FIG. 1 is a cross-sectional view in the width direction illustrating a ribbon-shaped reinforcing layer of the present invention.

FIG. 2 is a cross-sectional view in the width direction illustrating the pneumatic radial tire of the present invention.

FIG. 3 is a cross-sectional view in the width direction illustrating a conventional ribbon-shaped reinforcing layer.

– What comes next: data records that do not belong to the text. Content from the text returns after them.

/-! `popped`. -/

@[simp] theorem popped_seq (r : List RankEntry) (s : State) : (popped r s).seq = s.seq := rfl
@[simp] theorem popped_cur (r : List RankEntry) (s : State) : (popped r s).cur = s.cur := rfl
@[simp] theorem popped_arg0 (r : List RankEntry) (s : State) : (popped r s).arg0 = s.arg0 := rfl
@[simp] theorem popped_arg1 (r : List RankEntry) (s : State) : (popped r s).arg1 = s.arg1 := rfl
@[simp] theorem popped_arg2 (r : List RankEntry) (s : State) : (popped r s).arg2 = s.arg2 := rfl
@[simp] theorem popped_arg3 (r : List RankEntry) (s : State) : (popped r s).arg3 = s.arg3 := rfl
@[simp] theorem popped_res0 (r : List RankEntry) (s : State) : (popped r s).res0 = s.res0 := rfl
@[simp] theorem popped_res1 (r : List RankEntry) (s : State) : (popped r s).res1 = s.res1 := rfl
@[simp] theorem popped_status (r : List RankEntry) (s : State) : (popped r s).status = s.status := rfl
@[simp] theorem popped_errCmd (r : List RankEntry) (s : State) : (popped r s).errCmd = s.errCmd := rfl
@[simp] theorem popped_errInfo (r : List RankEntry) (s : State) : (popped r s).errInfo = s.errInfo := rfl
@[simp] theorem popped_errSub (r : List RankEntry) (s : State) : (popped r s).errSub = s.errSub := rfl
@[simp] theorem popped_cfgN (r : List RankEntry) (s : State) : (popped r s).cfgN = s.cfgN := rfl
@[simp] theorem popped_cfgV (r : List RankEntry) (s : State) : (popped r s).cfgV = s.cfgV := rfl
@[simp] theorem popped_cfgMethod (r : List RankEntry) (s : State) : (popped r s).cfgMethod = s.cfgMethod := rfl
@[simp] theorem popped_cfgCodec (r : List RankEntry) (s : State) : (popped r s).cfgCodec = s.cfgCodec := rfl
@[simp] theorem popped_cfgIotaMax (r : List RankEntry) (s : State) : (popped r s).cfgIotaMax = s.cfgIotaMax := rfl
@[simp] theorem popped_cfgHaven (r : List RankEntry) (s : State) : (popped r s).cfgHaven = s.cfgHaven := rfl
@[simp] theorem popped_cfgCache (r : List RankEntry) (s : State) : (popped r s).cfgCache = s.cfgCache := rfl
@[simp] theorem popped_bin (r : List RankEntry) (s : State) : (popped r s).bin = s.bin := rfl
@[simp] theorem popped_bout (r : List RankEntry) (s : State) : (popped r s).bout = s.bout := rfl
@[simp] theorem popped_sin (r : List RankEntry) (s : State) : (popped r s).sin = s.sin := rfl
@[simp] theorem popped_sout (r : List RankEntry) (s : State) : (popped r s).sout = s.sout := rfl
@[simp] theorem popped_spl (r : List RankEntry) (s : State) : (popped r s).spl = s.spl := rfl
@[simp] theorem popped_cat (r : List RankEntry) (s : State) : (popped r s).cat = s.cat := rfl
@[simp] theorem popped_cer (r : List RankEntry) (s : State) : (popped r s).cer = { s.cer with rank := r } := rfl
@[simp] theorem popped_host (r : List RankEntry) (s : State) : (popped r s).host = s.host := rfl
@[simp] theorem popped_rdata (r : List RankEntry) (s : State) : (popped r s).rdata = s.rdata := rfl
@[simp] theorem popped_free (r : List RankEntry) (s : State) : (popped r s).free = s.free := rfl
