-- ==== Sys2Proof/Tests/Slice0.lean ====
section
/-! SUPPORT. Tests: the smoke test of WellFormed, a word written out for every constructor, vectors of
95_test_vectors.md (each test's comment names its section), and for each statement that has hypotheses a witness that
meets them all. -/

namespace Sys2Proof.Tests

set_option Elab.async false

open Sys2Proof Sys2Proof.Machine

/-! Helpers. -/

/-- A list of 0 and 1 as bits. -/
def bl (l : List Nat) : Bits := l.map (fun b => b == 1)

/-- The state an outcome goes on in. -/
def after (o : Host.Outcome State Fault Refusal) : State :=
  match o with
  | .next t => t
  | _ => State.reset

/-- An outcome goes on. -/
def goesOn (o : Host.Outcome State Fault Refusal) : Bool :=
  match o with
  | .next _ => true
  | _ => false

theorem eq_after {o : Host.Outcome State Fault Refusal} (h : goesOn o = true) : o = .next (after o) := by
  cases o with
  | next t => rfl
  | fault r => cases h
  | refused r => cases h

/-- A command that has just started, with its operands in ARG0 and ARG1. -/
def with2 (a0 a1 : Nat) : State :=
  { (State.reset.withFetchWord 32 0) with arg0 := BitVec.ofNat 32 a0, arg1 := BitVec.ofNat 32 a1 }

/-- A command that has just started, with SIN given. -/
def withSin (xs : List Int) : State := { with2 0 255 with sin := xs }

/-- A command that has just started, with BIN given. -/
def withBin (bs : List Nat) : State := { with2 0 255 with bin := bl bs }

/-- STATUS, ERRSUB and ERRINFO after an outcome. -/
def errOf (o : Host.Outcome State Fault Refusal) : Nat × Nat × Nat :=
  ((statusWord (after o).status).toNat, (after o).errSub.toNat, (after o).errInfo.toNat)

/-! WellFormed: the one check refuses an ill-formed term. -/

theorem test_wf_flush_low_mask : (Instr.ctlFlush 0x0F#8).wf = true := by decide

theorem test_wf_flush_high_mask_refused : (Instr.ctlFlush 0x10#8).wf = false := by decide

/-! Decoding: for every constructor a word from the tables of 30_encoding.md R91, R93, R95. -/

theorem test_decode_ctl :
  ∀ p ∈ [
    (0x00000000#32, Instr.ctlNop), (0x00000001#32, .ctlSreset), (0x00000A02#32, .ctlFlush 0x0A#8),
      (0x00000003#32, .ctlCinv)],
    decode p.1 = .ok p.2 ∧ encode p.2 = p.1 := by decide

theorem test_decode_enc :
  ∀ p ∈ [
    (0x00000010#32, Instr.encUnary .native), (0x00010110#32, .encGamma .unsigned),
      (0x00020210#32, .encDelta .signed), (0x00000310#32, .encFib .native), (0x00010410#32, .encTrib .unsigned),
      (0x00020510#32, .encEnb4 .signed), (0x00000610#32, .encEnb5 .native), (0x00010710#32, .encEnb6 .unsigned),
      (0x00020810#32, .encEnb7 .signed), (0x00000910#32, .encEnb8 .native), (0x00010A10#32, .encGfib .unsigned),
      (0x00020B10#32, .encDfib .signed), (0x00000C10#32, .encGiota .native), (0x00010D10#32, .encDiota .unsigned)],
    decode p.1 = .ok p.2 ∧ encode p.2 = p.1 := by decide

FIG. 4 is a cross-sectional view showing a state in which the ribbon-shaped reinforcing layer shown in FIG. 3 is wound in an overlapping manner.

[Explanation of symbols]

1 Reinforcement cord 2 Rubber 3 Central part 4 Side end part 5, 15, 25 Ribbon-shaped reinforcement layer 31 Bead core 32 Radial carcass 33 Belt 33a, 33b belt layer 34 Auxiliary layer 35 Overlap winding part 36 Tread rubber

Claims (4)

[Claims] 1. A ribbon-shaped reinforcing layer formed by rubber-coating a plurality of reinforcing cords, the reinforcing cord implantation density at at least one side end portion being smaller than that at the central portion. 2. The ribbon-shaped reinforcing layer according to claim 1, wherein at least one side edge portion is formed only of rubber, and the thickness becomes gradually thinner toward the side edge. 3. On the radially outer peripheral side of at least two belt layers each consisting of cords that extend at a relatively small angle to the tire equatorial plane and intersect with each other, at least one side of both belt layers. A pneumatic radial tire comprising a ribbon-shaped reinforcing layer according to claim 1 or 2 wound around the area in an overlapping manner to constitute an auxiliary layer. 4. The auxiliary layer is composed of a ribbon-shaped reinforcing layer that covers the entire widthwise direction of at least two belt layers, and the winding pitch of the ribbon-shaped reinforcing layer is set at a central area of the belt layer. 4. A pneumatic radial tire according to claim 3, which is larger and smaller in the side regions.